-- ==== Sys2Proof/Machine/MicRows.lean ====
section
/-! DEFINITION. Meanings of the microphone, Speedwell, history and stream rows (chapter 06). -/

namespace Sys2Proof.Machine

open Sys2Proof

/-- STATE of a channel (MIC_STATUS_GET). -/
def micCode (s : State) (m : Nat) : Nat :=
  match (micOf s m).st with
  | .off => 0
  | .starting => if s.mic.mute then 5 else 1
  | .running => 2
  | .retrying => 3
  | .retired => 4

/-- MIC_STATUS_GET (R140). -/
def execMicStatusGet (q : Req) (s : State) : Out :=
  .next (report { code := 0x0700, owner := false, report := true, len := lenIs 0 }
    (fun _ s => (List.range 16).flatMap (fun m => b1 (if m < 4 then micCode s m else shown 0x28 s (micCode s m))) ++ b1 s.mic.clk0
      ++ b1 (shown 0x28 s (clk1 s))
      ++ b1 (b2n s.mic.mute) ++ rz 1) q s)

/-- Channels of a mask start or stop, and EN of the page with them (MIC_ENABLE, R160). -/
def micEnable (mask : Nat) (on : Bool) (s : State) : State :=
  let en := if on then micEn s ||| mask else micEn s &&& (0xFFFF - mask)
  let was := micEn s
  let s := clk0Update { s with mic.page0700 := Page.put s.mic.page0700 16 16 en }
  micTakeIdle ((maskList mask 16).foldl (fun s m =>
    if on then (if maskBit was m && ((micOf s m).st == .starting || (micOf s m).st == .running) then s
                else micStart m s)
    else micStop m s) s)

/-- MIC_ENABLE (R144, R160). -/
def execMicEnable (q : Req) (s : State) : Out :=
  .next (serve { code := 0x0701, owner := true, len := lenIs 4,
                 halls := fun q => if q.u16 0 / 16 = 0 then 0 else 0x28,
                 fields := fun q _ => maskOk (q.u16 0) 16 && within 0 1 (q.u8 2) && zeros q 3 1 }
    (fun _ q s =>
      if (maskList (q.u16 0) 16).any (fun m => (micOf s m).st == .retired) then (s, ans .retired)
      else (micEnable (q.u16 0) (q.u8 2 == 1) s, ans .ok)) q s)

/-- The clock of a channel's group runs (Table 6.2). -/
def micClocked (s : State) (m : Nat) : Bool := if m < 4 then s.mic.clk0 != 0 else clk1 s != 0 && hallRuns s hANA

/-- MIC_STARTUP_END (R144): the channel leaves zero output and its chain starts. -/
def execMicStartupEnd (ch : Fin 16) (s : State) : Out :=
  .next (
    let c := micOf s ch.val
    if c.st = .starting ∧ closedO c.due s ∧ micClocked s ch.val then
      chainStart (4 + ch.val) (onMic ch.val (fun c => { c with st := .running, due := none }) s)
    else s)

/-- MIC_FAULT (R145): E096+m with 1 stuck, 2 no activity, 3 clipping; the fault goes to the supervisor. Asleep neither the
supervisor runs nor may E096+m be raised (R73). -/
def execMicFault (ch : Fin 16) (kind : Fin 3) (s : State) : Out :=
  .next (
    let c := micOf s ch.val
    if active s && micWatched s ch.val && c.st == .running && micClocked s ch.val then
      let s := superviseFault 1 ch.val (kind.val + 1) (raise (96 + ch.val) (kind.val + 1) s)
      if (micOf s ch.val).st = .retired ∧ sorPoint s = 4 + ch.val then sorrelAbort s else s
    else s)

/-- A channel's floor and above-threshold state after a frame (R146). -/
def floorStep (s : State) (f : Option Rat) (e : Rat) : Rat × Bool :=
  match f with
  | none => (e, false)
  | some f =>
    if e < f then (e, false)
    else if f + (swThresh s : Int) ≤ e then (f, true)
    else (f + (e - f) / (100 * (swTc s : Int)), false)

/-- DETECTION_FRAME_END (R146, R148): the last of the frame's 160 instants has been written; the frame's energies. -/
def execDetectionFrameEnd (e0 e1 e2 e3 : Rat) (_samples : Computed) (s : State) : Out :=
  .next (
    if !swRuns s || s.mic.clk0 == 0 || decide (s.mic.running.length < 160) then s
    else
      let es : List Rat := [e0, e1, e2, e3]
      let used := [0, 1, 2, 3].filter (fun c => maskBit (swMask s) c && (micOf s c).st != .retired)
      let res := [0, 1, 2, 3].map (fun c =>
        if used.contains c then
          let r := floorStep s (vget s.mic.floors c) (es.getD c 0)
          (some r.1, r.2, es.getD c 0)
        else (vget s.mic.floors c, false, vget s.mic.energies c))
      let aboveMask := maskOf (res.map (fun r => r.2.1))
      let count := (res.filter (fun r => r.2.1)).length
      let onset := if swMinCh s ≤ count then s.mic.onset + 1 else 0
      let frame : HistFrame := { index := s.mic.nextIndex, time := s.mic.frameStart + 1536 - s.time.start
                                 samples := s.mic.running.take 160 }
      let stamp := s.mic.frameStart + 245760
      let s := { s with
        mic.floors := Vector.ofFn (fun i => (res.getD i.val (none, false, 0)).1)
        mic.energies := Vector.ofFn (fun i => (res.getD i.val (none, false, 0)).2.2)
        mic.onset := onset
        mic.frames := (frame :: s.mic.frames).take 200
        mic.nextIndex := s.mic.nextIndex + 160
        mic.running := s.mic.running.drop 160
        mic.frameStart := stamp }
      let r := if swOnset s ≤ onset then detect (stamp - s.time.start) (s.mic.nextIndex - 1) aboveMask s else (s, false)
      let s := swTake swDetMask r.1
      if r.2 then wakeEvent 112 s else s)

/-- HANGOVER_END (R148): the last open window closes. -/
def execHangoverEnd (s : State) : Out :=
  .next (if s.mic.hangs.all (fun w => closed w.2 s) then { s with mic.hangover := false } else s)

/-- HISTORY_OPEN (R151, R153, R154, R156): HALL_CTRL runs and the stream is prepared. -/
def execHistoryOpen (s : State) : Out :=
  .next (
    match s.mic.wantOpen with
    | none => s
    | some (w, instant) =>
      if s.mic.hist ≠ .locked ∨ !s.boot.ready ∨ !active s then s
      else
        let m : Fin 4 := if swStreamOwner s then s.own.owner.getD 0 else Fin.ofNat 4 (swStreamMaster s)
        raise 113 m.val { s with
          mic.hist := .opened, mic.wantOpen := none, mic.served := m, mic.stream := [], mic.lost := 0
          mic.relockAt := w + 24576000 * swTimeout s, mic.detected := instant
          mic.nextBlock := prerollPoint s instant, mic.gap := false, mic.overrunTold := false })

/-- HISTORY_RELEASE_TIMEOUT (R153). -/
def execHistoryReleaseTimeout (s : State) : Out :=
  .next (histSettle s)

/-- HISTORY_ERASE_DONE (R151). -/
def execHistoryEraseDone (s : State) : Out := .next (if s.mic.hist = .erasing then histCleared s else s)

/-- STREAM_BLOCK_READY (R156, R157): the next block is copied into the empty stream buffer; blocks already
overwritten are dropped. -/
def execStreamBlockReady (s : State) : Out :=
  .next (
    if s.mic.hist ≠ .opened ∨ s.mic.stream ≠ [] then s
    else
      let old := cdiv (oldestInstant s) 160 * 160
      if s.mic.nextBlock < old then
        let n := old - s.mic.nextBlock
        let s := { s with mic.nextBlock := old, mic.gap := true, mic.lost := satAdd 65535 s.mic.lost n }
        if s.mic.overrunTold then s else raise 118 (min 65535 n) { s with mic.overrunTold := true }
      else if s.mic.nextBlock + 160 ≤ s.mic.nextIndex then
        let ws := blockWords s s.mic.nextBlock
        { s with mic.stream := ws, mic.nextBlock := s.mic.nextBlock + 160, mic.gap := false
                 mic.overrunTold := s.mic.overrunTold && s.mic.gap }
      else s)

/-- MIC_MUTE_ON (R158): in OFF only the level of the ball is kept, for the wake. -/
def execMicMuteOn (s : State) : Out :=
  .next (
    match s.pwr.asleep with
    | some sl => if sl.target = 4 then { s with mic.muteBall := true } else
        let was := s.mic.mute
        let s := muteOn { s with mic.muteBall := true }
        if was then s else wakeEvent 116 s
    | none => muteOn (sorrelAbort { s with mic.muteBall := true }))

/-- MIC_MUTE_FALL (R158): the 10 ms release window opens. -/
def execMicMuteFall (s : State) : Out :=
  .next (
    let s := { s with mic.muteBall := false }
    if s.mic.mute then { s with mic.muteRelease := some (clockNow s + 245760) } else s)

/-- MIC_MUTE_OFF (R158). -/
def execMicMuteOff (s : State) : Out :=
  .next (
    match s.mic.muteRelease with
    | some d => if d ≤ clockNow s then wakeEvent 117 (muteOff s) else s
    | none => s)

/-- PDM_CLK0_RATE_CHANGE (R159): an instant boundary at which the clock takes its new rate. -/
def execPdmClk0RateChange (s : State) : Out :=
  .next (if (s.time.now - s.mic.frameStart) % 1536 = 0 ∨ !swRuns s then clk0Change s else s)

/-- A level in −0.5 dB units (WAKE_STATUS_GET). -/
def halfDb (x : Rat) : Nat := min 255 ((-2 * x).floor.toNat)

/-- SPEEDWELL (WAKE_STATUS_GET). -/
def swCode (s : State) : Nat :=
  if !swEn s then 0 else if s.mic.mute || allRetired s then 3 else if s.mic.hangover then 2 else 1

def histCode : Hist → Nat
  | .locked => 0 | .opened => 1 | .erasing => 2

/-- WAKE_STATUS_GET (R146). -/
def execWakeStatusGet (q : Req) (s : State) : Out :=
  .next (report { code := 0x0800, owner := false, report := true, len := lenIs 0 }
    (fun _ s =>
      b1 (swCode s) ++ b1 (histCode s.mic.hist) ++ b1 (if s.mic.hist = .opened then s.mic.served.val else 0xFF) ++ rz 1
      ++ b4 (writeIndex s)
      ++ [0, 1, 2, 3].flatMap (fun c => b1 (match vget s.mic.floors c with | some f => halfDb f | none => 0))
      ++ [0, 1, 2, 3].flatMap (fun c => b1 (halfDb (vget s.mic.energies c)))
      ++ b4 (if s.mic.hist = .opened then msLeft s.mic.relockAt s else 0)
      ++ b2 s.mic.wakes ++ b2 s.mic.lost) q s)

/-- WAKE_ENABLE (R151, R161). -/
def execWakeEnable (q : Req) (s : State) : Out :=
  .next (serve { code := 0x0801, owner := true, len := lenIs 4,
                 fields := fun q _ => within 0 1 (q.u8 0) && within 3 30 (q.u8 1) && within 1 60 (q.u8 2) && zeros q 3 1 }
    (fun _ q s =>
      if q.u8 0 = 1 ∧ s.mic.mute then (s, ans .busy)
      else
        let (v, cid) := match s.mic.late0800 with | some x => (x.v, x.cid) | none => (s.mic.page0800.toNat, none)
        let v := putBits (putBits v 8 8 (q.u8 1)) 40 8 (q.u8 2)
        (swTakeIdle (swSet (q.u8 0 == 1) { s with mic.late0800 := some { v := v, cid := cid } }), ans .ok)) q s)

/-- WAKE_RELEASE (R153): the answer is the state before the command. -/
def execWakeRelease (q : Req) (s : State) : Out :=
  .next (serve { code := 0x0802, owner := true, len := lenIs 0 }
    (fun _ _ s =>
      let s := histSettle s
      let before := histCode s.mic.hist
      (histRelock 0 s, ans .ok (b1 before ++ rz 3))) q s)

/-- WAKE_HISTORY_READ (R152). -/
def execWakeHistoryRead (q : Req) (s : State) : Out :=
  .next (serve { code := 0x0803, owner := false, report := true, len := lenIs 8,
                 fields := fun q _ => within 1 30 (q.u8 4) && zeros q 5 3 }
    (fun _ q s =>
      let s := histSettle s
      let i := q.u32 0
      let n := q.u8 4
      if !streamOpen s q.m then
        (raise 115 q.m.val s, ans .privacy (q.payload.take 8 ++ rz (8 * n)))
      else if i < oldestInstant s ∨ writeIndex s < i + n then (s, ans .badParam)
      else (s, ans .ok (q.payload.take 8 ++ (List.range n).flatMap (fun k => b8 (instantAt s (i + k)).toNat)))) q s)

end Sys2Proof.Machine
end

**********

Exercise prompt:
Transcribe each line of the data above, unaltered, from the one where "overwritten are dropped. -/" appears to the one where "let n := old - s.mic.nextBlock" appears, inclusive of both.

Solution to this problem:
overwritten are dropped. -/
def execStreamBlockReady (s : State) : Out :=
  .next (
    if s.mic.hist ≠ .opened ∨ s.mic.stream ≠ [] then s
    else
      let old := cdiv (oldestInstant s) 160 * 160
      if s.mic.nextBlock < old then
        let n := old - s.mic.nextBlock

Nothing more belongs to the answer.